* Exercise prompt: In the listing below, locate the line containing "-- ==== Sys2Proof/Machine/Operands.lean" and the line containing "aux := fieldLE". Output both of them and every line between, exactly as written, and nothing more.

* Listed entries:
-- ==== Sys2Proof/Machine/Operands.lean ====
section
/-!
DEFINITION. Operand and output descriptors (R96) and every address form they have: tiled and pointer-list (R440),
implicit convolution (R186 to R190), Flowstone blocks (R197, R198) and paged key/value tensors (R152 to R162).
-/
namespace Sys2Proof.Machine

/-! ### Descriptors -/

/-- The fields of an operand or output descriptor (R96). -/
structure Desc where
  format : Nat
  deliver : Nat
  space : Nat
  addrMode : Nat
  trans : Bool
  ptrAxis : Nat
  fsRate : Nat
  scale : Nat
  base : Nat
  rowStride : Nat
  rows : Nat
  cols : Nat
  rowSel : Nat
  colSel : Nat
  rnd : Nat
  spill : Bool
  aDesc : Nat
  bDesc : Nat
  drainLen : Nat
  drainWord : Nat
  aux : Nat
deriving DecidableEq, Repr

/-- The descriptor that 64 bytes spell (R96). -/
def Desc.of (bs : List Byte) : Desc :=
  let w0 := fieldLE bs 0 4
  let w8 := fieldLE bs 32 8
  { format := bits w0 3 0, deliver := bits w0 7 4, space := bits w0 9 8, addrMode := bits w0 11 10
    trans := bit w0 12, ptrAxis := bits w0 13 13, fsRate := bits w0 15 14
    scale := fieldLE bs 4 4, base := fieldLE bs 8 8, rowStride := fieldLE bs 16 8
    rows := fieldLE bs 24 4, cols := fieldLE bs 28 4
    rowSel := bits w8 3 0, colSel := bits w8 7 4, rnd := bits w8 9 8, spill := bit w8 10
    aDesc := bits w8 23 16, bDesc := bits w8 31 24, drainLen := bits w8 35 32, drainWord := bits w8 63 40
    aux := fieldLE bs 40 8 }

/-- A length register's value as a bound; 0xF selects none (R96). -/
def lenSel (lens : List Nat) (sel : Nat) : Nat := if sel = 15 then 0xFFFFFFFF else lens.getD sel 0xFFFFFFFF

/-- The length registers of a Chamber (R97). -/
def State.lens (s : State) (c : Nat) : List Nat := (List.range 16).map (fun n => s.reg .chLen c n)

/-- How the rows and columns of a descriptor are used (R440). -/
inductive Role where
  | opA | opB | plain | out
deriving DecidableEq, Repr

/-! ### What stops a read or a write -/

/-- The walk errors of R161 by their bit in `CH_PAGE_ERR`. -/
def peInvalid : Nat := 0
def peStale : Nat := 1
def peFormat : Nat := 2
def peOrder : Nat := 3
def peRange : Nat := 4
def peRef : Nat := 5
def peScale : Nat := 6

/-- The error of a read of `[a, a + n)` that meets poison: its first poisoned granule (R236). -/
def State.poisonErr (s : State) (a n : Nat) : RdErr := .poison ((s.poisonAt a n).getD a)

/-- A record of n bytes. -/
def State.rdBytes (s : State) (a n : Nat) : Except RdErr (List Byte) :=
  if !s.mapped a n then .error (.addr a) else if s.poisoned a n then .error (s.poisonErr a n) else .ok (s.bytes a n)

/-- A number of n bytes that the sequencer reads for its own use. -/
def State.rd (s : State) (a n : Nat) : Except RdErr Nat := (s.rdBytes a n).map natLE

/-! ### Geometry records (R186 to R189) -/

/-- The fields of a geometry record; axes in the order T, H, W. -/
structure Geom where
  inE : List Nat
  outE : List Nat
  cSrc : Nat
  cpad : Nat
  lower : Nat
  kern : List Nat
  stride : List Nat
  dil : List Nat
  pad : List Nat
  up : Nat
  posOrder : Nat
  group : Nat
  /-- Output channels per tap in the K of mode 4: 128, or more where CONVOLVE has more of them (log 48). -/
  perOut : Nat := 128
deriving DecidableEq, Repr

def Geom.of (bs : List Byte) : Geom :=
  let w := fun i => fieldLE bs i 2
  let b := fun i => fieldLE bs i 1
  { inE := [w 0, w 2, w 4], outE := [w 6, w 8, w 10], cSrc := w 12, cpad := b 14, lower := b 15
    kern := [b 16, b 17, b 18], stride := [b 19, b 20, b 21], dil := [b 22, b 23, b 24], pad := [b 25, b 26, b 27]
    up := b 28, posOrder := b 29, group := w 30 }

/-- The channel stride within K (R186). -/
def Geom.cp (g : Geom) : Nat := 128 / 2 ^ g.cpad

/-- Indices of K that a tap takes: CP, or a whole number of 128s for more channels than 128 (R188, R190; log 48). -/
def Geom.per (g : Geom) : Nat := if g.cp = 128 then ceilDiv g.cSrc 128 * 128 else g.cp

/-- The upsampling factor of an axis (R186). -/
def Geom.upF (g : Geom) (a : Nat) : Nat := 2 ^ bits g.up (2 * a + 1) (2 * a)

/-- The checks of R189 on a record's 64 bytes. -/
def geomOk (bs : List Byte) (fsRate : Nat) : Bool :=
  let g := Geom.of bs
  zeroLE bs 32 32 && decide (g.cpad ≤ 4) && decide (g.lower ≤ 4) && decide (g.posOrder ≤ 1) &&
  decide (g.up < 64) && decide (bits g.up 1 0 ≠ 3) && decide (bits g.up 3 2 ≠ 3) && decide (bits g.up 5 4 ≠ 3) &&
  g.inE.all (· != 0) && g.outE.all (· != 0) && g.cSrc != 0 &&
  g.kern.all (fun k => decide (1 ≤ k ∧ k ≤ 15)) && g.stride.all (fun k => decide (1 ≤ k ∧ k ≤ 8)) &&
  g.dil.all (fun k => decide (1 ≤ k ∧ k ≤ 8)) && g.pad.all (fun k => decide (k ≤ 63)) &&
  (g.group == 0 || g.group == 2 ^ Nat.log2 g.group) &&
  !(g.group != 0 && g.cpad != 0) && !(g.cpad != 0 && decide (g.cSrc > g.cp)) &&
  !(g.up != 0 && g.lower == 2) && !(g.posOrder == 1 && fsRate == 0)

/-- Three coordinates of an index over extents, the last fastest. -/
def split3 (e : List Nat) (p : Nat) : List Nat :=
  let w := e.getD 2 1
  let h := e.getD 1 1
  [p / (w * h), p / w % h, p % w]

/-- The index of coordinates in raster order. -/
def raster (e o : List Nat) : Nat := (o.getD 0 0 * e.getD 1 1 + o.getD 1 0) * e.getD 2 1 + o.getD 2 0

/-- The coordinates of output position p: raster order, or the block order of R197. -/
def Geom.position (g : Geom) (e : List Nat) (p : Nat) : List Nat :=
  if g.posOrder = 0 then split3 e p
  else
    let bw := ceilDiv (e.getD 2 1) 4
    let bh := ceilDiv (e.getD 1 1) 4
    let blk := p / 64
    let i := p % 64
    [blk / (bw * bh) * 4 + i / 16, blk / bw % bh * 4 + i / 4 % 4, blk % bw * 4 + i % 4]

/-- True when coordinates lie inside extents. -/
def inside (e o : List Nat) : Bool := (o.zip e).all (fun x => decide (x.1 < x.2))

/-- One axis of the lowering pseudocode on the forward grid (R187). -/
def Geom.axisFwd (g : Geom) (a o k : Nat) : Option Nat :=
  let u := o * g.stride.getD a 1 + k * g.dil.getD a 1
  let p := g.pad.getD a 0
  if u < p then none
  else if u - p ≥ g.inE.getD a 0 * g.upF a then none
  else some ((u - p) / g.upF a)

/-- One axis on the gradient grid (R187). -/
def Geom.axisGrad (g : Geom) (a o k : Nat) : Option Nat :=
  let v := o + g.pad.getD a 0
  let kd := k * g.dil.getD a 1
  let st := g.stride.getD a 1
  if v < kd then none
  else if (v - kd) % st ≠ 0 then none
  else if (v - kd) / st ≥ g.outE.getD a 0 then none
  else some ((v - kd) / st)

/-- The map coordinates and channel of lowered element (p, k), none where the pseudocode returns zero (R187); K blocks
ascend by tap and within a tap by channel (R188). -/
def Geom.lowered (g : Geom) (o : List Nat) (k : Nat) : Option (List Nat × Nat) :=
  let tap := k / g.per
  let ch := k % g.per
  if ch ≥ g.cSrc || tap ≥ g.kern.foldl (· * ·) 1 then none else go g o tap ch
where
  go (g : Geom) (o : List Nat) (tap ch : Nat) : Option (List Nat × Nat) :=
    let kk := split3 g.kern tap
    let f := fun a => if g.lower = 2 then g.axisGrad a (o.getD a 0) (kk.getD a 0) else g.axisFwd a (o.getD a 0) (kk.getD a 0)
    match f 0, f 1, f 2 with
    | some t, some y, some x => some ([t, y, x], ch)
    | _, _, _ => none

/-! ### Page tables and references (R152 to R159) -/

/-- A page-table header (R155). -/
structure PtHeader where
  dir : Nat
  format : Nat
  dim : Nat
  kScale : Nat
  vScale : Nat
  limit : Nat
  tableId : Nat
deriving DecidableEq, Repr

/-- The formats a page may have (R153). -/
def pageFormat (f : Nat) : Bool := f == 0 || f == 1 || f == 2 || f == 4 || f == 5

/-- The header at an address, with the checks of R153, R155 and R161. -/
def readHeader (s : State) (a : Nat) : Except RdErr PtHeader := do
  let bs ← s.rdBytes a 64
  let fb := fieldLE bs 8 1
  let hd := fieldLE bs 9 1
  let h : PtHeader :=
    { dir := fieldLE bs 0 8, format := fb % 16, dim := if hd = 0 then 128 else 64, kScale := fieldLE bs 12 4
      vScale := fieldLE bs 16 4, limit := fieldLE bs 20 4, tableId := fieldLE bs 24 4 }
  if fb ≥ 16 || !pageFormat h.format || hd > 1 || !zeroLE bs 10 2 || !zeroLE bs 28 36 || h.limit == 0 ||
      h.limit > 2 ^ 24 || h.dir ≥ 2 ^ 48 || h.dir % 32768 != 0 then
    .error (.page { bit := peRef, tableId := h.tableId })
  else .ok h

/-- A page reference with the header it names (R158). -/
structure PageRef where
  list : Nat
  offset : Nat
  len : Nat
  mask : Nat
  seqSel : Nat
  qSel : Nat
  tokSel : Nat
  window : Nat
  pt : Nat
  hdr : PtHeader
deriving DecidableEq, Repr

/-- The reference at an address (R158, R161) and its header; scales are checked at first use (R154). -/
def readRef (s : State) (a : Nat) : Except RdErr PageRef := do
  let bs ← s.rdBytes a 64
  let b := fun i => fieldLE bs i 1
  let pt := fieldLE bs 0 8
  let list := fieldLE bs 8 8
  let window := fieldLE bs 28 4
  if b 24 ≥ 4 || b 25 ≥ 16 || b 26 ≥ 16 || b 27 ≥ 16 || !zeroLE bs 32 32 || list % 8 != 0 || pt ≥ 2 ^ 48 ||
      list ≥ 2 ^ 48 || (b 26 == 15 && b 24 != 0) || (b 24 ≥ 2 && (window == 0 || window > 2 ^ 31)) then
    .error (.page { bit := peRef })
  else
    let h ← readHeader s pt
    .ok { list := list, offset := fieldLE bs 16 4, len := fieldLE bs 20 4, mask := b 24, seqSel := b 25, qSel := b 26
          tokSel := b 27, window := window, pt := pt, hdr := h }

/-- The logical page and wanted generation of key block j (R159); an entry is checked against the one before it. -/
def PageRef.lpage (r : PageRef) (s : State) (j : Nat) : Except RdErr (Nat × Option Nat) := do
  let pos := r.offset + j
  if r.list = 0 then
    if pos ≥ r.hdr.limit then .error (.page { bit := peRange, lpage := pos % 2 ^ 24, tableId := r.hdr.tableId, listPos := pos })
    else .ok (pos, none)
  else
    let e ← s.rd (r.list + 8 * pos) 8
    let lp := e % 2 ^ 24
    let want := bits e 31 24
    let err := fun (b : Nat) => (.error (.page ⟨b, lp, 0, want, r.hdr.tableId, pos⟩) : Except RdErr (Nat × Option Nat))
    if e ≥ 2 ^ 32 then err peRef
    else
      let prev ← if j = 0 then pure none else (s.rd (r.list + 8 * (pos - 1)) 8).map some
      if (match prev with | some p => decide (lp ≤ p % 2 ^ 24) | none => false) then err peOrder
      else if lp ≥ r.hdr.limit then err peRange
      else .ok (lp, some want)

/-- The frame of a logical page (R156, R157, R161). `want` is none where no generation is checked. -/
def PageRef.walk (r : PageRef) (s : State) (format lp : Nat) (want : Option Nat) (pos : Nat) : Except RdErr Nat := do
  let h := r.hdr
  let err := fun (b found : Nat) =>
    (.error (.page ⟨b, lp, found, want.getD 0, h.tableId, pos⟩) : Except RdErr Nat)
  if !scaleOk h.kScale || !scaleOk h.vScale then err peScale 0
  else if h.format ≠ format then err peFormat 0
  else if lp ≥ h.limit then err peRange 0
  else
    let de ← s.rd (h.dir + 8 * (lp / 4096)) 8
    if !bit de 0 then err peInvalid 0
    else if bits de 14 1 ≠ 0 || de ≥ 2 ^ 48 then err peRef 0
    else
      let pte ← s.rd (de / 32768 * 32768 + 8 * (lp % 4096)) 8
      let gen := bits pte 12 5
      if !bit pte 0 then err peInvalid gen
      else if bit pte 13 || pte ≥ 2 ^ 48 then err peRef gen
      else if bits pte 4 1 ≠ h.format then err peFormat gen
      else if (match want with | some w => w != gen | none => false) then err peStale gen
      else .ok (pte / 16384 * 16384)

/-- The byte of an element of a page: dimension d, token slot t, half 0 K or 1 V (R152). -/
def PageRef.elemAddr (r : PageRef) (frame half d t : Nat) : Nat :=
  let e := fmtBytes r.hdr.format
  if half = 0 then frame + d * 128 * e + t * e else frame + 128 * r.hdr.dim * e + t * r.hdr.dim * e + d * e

---

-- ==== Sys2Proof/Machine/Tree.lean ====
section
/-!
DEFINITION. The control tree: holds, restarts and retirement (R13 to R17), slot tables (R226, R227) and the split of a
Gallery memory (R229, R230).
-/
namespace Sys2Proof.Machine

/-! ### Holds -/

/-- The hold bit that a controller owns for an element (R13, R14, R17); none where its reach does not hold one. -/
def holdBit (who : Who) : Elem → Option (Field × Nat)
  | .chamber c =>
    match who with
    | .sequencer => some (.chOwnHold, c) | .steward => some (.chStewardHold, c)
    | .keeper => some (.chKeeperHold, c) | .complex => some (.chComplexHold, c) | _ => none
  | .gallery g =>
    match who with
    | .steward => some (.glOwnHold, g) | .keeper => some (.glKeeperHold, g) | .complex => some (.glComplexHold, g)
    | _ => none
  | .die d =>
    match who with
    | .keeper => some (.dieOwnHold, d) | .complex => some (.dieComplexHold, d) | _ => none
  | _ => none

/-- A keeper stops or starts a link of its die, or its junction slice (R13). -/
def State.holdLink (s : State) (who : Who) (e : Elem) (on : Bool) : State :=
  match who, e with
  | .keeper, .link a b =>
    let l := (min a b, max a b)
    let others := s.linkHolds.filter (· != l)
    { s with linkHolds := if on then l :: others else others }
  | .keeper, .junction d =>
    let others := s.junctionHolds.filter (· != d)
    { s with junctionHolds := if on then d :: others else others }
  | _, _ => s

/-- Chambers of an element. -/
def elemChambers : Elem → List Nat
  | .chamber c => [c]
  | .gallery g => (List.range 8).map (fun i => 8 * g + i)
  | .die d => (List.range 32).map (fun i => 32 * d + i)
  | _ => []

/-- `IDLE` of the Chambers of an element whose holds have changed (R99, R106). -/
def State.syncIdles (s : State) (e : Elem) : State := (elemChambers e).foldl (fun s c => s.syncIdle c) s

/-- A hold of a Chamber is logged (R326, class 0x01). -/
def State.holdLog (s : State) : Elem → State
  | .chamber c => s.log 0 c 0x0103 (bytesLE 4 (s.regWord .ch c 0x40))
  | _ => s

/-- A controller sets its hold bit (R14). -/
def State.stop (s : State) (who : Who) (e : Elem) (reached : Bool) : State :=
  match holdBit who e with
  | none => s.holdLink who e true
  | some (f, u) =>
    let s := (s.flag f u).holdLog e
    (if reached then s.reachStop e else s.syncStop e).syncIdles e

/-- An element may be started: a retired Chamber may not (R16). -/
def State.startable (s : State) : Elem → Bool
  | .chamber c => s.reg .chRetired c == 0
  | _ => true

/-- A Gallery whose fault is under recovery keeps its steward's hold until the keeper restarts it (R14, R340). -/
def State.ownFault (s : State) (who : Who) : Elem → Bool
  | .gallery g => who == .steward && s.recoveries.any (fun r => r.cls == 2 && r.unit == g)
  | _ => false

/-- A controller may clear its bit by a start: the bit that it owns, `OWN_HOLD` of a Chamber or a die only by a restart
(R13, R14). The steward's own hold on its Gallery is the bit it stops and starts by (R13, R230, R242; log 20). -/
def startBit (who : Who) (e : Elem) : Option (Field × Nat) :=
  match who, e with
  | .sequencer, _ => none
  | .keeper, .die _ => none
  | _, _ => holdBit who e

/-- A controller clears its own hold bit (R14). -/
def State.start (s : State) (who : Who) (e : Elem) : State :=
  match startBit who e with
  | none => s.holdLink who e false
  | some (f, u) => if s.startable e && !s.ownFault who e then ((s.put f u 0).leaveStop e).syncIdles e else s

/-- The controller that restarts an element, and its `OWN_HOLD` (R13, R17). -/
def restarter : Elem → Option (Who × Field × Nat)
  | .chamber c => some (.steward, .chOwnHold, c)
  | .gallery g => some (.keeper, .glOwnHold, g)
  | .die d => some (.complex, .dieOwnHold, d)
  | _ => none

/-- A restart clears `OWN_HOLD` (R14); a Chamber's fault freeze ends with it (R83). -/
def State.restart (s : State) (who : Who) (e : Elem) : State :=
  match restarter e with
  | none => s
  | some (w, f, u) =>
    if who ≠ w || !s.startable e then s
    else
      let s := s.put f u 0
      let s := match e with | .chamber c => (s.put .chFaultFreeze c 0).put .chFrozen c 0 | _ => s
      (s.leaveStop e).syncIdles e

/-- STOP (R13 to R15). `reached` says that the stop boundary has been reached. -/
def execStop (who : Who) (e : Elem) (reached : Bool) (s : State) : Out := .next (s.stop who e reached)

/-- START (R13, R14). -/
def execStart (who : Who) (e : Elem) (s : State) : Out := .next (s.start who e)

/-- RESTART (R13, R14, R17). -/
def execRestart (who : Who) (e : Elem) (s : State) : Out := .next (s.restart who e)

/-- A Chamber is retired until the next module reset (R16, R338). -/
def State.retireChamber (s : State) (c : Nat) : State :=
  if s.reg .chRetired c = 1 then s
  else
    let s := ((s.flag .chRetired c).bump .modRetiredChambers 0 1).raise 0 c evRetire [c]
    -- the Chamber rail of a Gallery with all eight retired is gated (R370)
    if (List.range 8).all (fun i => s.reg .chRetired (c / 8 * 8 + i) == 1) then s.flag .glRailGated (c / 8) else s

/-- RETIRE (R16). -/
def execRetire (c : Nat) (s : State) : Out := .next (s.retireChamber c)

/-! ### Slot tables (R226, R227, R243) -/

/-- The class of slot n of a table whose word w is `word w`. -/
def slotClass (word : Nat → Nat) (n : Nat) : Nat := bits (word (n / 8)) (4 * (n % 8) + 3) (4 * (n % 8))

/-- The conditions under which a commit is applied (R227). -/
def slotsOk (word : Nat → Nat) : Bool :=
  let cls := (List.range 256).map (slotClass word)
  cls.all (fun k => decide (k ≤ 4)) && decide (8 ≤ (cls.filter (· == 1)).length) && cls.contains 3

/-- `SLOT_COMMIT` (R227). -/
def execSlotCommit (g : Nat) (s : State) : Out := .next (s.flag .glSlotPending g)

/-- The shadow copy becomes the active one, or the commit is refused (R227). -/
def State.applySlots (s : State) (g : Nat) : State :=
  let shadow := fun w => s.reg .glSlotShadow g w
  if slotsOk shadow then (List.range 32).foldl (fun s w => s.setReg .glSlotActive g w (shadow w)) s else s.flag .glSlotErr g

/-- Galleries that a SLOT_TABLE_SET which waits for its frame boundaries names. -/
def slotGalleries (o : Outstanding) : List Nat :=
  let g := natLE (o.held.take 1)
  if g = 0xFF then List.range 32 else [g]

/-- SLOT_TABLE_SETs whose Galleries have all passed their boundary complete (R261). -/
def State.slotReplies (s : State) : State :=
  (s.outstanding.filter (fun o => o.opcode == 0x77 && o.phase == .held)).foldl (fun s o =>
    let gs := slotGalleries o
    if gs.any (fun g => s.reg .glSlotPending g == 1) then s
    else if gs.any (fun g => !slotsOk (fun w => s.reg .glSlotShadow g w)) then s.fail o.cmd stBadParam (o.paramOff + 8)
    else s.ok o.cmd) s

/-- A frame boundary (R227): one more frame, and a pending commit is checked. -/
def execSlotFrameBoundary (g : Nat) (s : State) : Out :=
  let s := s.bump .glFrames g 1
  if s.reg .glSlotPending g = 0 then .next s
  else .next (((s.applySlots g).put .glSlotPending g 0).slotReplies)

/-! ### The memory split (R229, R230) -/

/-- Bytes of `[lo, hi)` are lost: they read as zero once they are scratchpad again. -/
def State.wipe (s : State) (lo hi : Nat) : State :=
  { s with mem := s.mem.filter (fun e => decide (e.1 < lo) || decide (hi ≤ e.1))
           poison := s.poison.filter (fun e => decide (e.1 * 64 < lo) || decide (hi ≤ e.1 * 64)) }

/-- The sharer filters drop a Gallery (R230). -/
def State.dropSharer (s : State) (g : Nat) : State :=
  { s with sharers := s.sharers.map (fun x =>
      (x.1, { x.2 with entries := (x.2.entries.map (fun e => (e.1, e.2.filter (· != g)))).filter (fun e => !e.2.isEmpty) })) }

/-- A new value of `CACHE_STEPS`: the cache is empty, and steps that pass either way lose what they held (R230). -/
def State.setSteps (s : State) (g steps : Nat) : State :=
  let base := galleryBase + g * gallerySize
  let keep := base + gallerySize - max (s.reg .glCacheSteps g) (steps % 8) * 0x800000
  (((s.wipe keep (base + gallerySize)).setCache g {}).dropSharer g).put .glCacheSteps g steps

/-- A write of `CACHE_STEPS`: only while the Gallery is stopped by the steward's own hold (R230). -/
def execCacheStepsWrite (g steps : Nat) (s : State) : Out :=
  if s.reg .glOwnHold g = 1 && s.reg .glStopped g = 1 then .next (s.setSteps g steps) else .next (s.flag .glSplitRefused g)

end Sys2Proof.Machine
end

* * *

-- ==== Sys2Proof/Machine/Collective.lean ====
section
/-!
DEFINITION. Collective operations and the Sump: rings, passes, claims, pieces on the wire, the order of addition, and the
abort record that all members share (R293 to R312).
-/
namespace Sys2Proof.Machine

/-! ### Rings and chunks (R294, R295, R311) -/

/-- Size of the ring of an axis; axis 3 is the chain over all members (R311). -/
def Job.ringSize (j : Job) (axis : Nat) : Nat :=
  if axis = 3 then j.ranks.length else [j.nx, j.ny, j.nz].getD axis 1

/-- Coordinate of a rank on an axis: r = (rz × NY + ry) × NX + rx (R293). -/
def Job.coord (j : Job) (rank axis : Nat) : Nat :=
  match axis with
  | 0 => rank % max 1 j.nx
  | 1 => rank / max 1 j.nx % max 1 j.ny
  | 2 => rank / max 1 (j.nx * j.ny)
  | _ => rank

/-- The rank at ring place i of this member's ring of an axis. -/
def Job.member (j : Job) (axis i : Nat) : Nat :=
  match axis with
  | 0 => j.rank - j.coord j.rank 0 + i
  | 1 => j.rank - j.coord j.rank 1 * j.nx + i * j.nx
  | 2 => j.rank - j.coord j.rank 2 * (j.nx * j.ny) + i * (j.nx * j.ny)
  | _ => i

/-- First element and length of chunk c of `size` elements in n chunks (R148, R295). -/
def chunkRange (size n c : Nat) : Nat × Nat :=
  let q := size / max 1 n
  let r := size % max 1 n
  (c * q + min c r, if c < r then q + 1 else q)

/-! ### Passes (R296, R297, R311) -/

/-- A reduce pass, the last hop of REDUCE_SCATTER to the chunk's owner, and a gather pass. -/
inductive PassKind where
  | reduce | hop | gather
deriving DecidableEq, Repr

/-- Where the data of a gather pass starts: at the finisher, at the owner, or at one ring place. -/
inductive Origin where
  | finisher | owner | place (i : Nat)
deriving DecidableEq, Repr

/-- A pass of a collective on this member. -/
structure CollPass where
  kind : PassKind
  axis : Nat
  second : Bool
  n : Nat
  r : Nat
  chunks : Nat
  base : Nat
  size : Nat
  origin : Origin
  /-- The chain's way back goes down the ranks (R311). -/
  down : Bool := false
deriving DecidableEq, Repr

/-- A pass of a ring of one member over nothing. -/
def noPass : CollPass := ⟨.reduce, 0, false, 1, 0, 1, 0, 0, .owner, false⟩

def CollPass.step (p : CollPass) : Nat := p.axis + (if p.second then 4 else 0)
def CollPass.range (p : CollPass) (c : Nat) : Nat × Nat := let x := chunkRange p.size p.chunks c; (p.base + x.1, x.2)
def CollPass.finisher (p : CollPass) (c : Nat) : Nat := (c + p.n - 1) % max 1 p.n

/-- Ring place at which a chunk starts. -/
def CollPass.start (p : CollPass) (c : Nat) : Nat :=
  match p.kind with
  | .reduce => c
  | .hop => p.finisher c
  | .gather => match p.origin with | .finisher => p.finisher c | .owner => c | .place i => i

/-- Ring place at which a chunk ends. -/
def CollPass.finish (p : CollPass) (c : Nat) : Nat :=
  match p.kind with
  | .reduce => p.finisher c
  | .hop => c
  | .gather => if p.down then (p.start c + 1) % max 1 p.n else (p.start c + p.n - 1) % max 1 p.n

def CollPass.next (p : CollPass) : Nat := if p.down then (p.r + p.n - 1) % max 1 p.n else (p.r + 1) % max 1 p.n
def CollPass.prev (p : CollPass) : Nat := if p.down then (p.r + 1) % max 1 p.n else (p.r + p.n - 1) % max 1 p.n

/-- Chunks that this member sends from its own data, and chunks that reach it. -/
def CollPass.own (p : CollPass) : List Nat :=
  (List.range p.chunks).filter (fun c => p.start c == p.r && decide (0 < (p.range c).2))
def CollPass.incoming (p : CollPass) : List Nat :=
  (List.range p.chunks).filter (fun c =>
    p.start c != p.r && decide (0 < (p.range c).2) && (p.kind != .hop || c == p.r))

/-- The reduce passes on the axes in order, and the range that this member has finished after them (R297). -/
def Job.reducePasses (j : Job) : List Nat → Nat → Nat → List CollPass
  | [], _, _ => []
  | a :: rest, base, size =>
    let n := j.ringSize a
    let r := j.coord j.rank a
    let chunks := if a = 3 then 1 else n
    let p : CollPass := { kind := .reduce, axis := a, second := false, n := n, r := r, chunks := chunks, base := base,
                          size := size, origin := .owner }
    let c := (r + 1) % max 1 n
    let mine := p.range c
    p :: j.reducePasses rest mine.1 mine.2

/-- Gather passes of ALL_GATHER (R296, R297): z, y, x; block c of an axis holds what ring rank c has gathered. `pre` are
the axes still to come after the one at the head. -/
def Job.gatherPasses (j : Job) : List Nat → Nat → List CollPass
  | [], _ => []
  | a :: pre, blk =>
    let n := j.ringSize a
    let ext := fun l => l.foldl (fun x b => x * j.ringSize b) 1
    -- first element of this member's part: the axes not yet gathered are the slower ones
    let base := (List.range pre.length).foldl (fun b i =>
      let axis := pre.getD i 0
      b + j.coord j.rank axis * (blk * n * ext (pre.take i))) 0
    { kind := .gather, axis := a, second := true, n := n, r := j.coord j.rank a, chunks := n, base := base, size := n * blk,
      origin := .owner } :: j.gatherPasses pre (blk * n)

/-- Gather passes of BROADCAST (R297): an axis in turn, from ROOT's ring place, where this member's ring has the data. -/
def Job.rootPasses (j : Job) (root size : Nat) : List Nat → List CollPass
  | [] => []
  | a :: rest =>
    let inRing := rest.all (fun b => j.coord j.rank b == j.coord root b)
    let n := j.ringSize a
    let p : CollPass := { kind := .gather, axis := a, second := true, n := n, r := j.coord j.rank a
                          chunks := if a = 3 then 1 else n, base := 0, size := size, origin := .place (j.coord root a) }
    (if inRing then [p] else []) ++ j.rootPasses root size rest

* Task answer:
-- ==== Sys2Proof/Machine/Operands.lean ====
section
/-!
DEFINITION. Operand and output descriptors (R96) and every address form they have: tiled and pointer-list (R440),
implicit convolution (R186 to R190), Flowstone blocks (R197, R198) and paged key/value tensors (R152 to R162).
-/
namespace Sys2Proof.Machine

/-! ### Descriptors -/

/-- The fields of an operand or output descriptor (R96). -/
structure Desc where
  format : Nat
  deliver : Nat
  space : Nat
  addrMode : Nat
  trans : Bool
  ptrAxis : Nat
  fsRate : Nat
  scale : Nat
  base : Nat
  rowStride : Nat
  rows : Nat
  cols : Nat
  rowSel : Nat
  colSel : Nat
  rnd : Nat
  spill : Bool
  aDesc : Nat
  bDesc : Nat
  drainLen : Nat
  drainWord : Nat
  aux : Nat
deriving DecidableEq, Repr

/-- The descriptor that 64 bytes spell (R96). -/
def Desc.of (bs : List Byte) : Desc :=
  let w0 := fieldLE bs 0 4
  let w8 := fieldLE bs 32 8
  { format := bits w0 3 0, deliver := bits w0 7 4, space := bits w0 9 8, addrMode := bits w0 11 10
    trans := bit w0 12, ptrAxis := bits w0 13 13, fsRate := bits w0 15 14
    scale := fieldLE bs 4 4, base := fieldLE bs 8 8, rowStride := fieldLE bs 16 8
    rows := fieldLE bs 24 4, cols := fieldLE bs 28 4
    rowSel := bits w8 3 0, colSel := bits w8 7 4, rnd := bits w8 9 8, spill := bit w8 10
    aDesc := bits w8 23 16, bDesc := bits w8 31 24, drainLen := bits w8 35 32, drainWord := bits w8 63 40
    aux := fieldLE bs 40 8 }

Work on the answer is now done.